The paradox is sharp, and we need to feel its point and its edge if we Protestants are to reckon honestly with our history during this year of celebration.

I totally agree that this anniversary of the Reformation is an important milestone and all Christians should pause and reflect on the state of Christianity in the West.  However, I’m not clear on what exactly the “paradox” is to which he refers.  Perhaps that the Reformation set out to do a thing and that it failed in doing so?  Since the second sentence can only refer to what he states in the first, I am going to take the following as the “paradox” to which he is talking about: “Their goal was to reform the entire Latin church.  In this they failed.”  Furthermore, this is not a mere paradox, but a “sharp” paradox–this is a serious and pointed apparent contradiction.

Let’s stop and unpack this a bit.  What is a paradox?  A paradox is an apparent contradiction.  I’m not clear on what is apparently contradictory.  Nor am I clear on what is “sharp” about said alleged paradox.
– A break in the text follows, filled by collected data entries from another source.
-- ==== Sys2Proof/Safety.lean ====
section
/-! DEFINITION. What counts as a safe run, and the invariants statements speak of. -/

namespace Sys2Proof.Machine

open Sys2Proof

/-- Every store is in canonical form and inside its fixed length, and so is the registry
(10_state.md R41, R32). -/
structure State.Canonical (s : State) : Prop where
  stores : ∀ st, (s.store st).wf
  bounds : ∀ st, ∀ c ∈ s.store st, c.1 < storeSize st
  registry : s.reg.wf

/-- Echo RAM holds exactly the bytes written to the mirrored part of work RAM: an index below 7680
that a work-RAM write has reached holds that same byte in both stores, and one that none has reached
is unwritten in both (10_state.md R29, 20_memory.md R59, 70_reset_and_hazards.md R186). -/
def State.EchoMirrorsWorkRam (s : State) : Prop :=
  ∀ i, i < storeSize .echo → Memory.read s.echo i = Memory.read s.wram i

/-- Everything the spec calls router state (10_state.md R20) is the same in both: the output log, the
interface and the model's own fields are not part of it. -/
structure State.SameRouter (s t : State) : Prop where
  bootMode : t.bootMode = s.bootMode
  intFlag : t.intFlag = s.intFlag
  intEnable : t.intEnable = s.intEnable
  dmg : t.dmg = s.dmg
  bytes : ∀ st i, t.byteAt st i = s.byteAt st i
  reg : t.reg = s.reg
  cart : t.cart = s.cart

/-- The command interface and the model's own fields are the same in both, but for the responses and
calls put out, the answers used, and the log. -/
structure State.SameInterface (s t : State) : Prop where
  bus : t.bus = s.bus
  irq : t.irq = s.irq
  host : t.host = s.host
  sched : t.sched = s.sched
  turns : t.turns = s.turns
  issuer : t.issuer = s.issuer

/-- Every command waiting at a port is legal (30_encoding.md R97). -/
def State.CommandsLegal (s : State) : Prop :=
  ∀ p, ∀ c ∈ (s.port p).queue, c.wellFormed = true

/-- The step has a meaning: it is neither refused nor a fault. -/
def State.SafeStep (s : State) : Prop := ∃ t, step s = .next t

/-- The states a router comes to after construction: by its own steps, by commands arriving, and by
the environment laying down answers and the merge (30_encoding.md R103, 92 D18). -/
inductive State.Reachable : State → Prop where
  | construction : State.Reachable State.reset
  | step {s t : State} : State.Reachable s → step s = .next t → State.Reachable t
  | arrival {s : State} (p : Port) (c : Command) : State.Reachable s → State.Reachable (s.arrive p c)
  | environment {s : State} (answers : List Byte) (sched : List Port) :
      State.Reachable s → State.Reachable { s with answers := answers, sched := sched }

/-- The first transaction of a command alone: the whole command, but for RW and WW the low half, the high
half being held (20_memory.md R72, R73). -/
def State.firstTransaction (s : State) : Instr → Host.Outcome State Fault Refusal
  | .rw a => .next ((s.afterRead a).holdHalf (.readHigh (s.readValue a) (nextAddr a)))
  | .ww a w => .next ((s.writeByte a (loByte w)).holdHalf (.writeHigh (hiByte w) (nextAddr a)))
  | .rb a => exec (.rb a) s
  | .wb a v => exec (.wb a v) s
  | .connect d start stop => exec (.connect d start stop) s
  | .loadovl data => exec (.loadovl data) s
  | .loadcart c => exec (.loadcart c) s
  | .setboot enabled => exec (.setboot enabled) s
  | .irq kind => exec (.irq kind) s
  | .reset => exec .reset s
  | .dump => exec .dump s

/-- Port `p` does its next transaction, and no more: the half it holds, or the first transaction of its
oldest command. None if it has nothing to do or that command spells nothing. -/
def State.transact (s : State) (p : Port) : Option State :=
  let s := s.takeTurn p
  match (s.port p).half, (s.port p).queue with
  | some h, queue => some ((s.withPort p ⟨queue, none⟩).finishHalf h)
  | none, [] => none
  | none, c :: rest =>
    match decode c with
    | .ok i =>
      match (s.withPort p ⟨rest, none⟩).firstTransaction i with
      | .next t => some t
      | .fault _ | .refused _ => none
    | .error _ => none

/-- The ports' transactions merged in the given order (30_encoding.md R103, 20_memory.md R72). -/
def State.merge (s : State) : List Port → Option State
  | [] => some s
  | p :: rest =>
    match s.transact p with
    | some t => State.merge t rest
    | none => none

/-- The host has bound a cartridge, as the spec asks before the first bus command
(70_reset_and_hazards.md R182). -/
def State.CartBound (s : State) : Prop := s.cart.isSome = true

end Sys2Proof.Machine
end

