/-- 40_bus_access.md R118, the source's word property: over the writable windows, RW after WW returns
the word. That no other port's command comes between a word's halves is log entry 3. -/
def Obligations.ReadWordAfterWriteWordReturnsTheWord : Prop :=
  ∀ (s : State) (a : Addr) (w : Word), s.torn = false → s.binding a = none → s.binding (a + 1#16) = none →
    ((0xC000 ≤ a.toNat ∧ a.toNat ≤ 0xDFFE) ∨ (0xFF4C ≤ a.toNat ∧ a.toNat ≤ 0xFF4E) ∨
      (0xFF51 ≤ a.toNat ∧ a.toNat ≤ 0xFF7E) ∨ (0xFF80 ≤ a.toNat ∧ a.toNat ≤ 0xFFFD)) →
    ∃ t, exec (.ww a w) s = .next t ∧ (t.torn = false →
      exec (.rw a) t = .next { t.takeTurn t.issuer with responses := t.responses ++ [⟨t.issuer, w, 0x00⟩] })

/-- 20_memory.md R72: where another port's command comes between the halves, the word access does its
first transaction and waits, with no response yet. The merge that puts it there, and where the half is
held, are log entries 2 and 3. -/
def Obligations.TornWordAccessDoesItsFirstHalfAndWaits : Prop :=
  ∀ s : State, s.torn = true →
    (∀ a, exec (.rw a) s = .next ((s.afterRead a).withPort s.issuer
      ⟨(s.port s.issuer).queue, some (.readHigh (s.readValue a) (a + 1#16))⟩)) ∧
    (∀ a w, exec (.ww a w) s = .next ((s.writeByte a (w.extractLsb' 0 8)).withPort s.issuer
      ⟨(s.port s.issuer).queue, some (.writeHigh (w.extractLsb' 8 8) (a + 1#16))⟩))

/-- The frame of RW, torn (log entry 3) or not: no router state changes, and one turn of the merge is used
up if the second half was done. -/
def Obligations.ReadWordFrame : Prop :=
  ∀ (s : State) (a : Addr), ∃ t, exec (.rw a) s = .next t ∧ s.SameRouter t ∧
    t.sched = (if s.torn then s.sched else s.sched.tail) ∧
    t.turns = (if s.torn ∨ s.sched ≠ [] then s.turns else s.turns + 1) ∧ t.issuer = s.issuer ∧
    (∀ p, (t.port p).queue = (s.port p).queue) ∧ (∀ p, p ≠ s.issuer → t.port p = s.port p)

/-- The frame of WW, torn (log entry 3) or not: bytes outside the cells of its two halves keep their values, and so
does a register that is neither half's target. The second half is decoded after the first is written, and
its turn of the merge is used up if it was done. -/
def Obligations.WriteWordFrame : Prop :=
  ∀ (s : State) (a : Addr) (w : Word), ∃ t, exec (.ww a w) s = .next t ∧
    let first := s.writeTarget a
    let second := (s.writeByte a (w.extractLsb' 0 8)).writeTarget (a + 1#16)
    (∀ st i, (st, i) ∉ targetCells first → (st, i) ∉ targetCells second → t.byteAt st i = s.byteAt st i) ∧
    (first ≠ .intFlag → second ≠ .intFlag → t.intFlag = s.intFlag) ∧
    (first ≠ .intEnable → second ≠ .intEnable → t.intEnable = s.intEnable) ∧
    (first ≠ .dmg → second ≠ .dmg → t.dmg = s.dmg) ∧
    t.bootMode = s.bootMode ∧ t.reg = s.reg ∧ t.cart = s.cart ∧ t.answers = s.answers ∧ t.draws = s.draws ∧
    t.sched = (if s.torn then s.sched else s.sched.tail) ∧
    t.turns = (if s.torn ∨ s.sched ≠ [] then s.turns else s.turns + 1) ∧ t.issuer = s.issuer ∧
    (∀ p, (t.port p).queue = (s.port p).queue) ∧ (∀ p, p ≠ s.issuer → t.port p = s.port p)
Here is what I think he is saying: the “Reformers” set themselves an ambitious, idealistic goal of reforming the entire Latin church and failed.  If this is the case, is the apparent contradiction that they didn’t actually fail?  Or that they failed in their ultimate goal but accomplished something else?  Is the sharpness due to the vast gulf between their lofty goal and the ultimately messy reality they created?  This latter possibility seems most likely given where Leithart goes with some of the examples he sites.  More on that below.

A Recovery of the Gospel?

Okay, now on to sentence number three:

The Reformation was genuinely a recovery of the gospel. Scott Hendrix (Recultivating the Vineyard) has argued that the Reformation was an effort to re-evangelize and Christianize an officially but superficially Christian civilization. In many ways, they succeeded, setting the church and the world on an unprecedented course.

Given all the failures and sharp paradoxes, what of the gospel was actually recovered?  Not really clear on that point.  Certainly Luther’s criticism of the ways in which indulgences were being used for crass fundraising purposes is on point.  Perhaps too the desire to read and understand the Scriptures in one’s own language could be part of this “genuine recovery.”  However, if the Reformers only “…in many way, succeeded…,” how “genuine” really was the “recovery?”

Next, he takes aim at “erroneous medieval theologies of grace,” but I think the doctrines and theologies of grace were less the problem.  The real problem was the ways in which the theology of grace was used and exploited, rather than the theologies per se.  Let’s also distinguish between “theologies” and authoritative teaching.  I’d posit that the authoritative teaching on grace was not problematic, the theology of merit that lie underneath the understanding of indulgences was more to blame.  This theology of merit was merely a way of explaining how grace worked in a concrete way.  It was, however, too physicalist and too concrete, and was vulnerable to the kind of abuse to which it was subjected.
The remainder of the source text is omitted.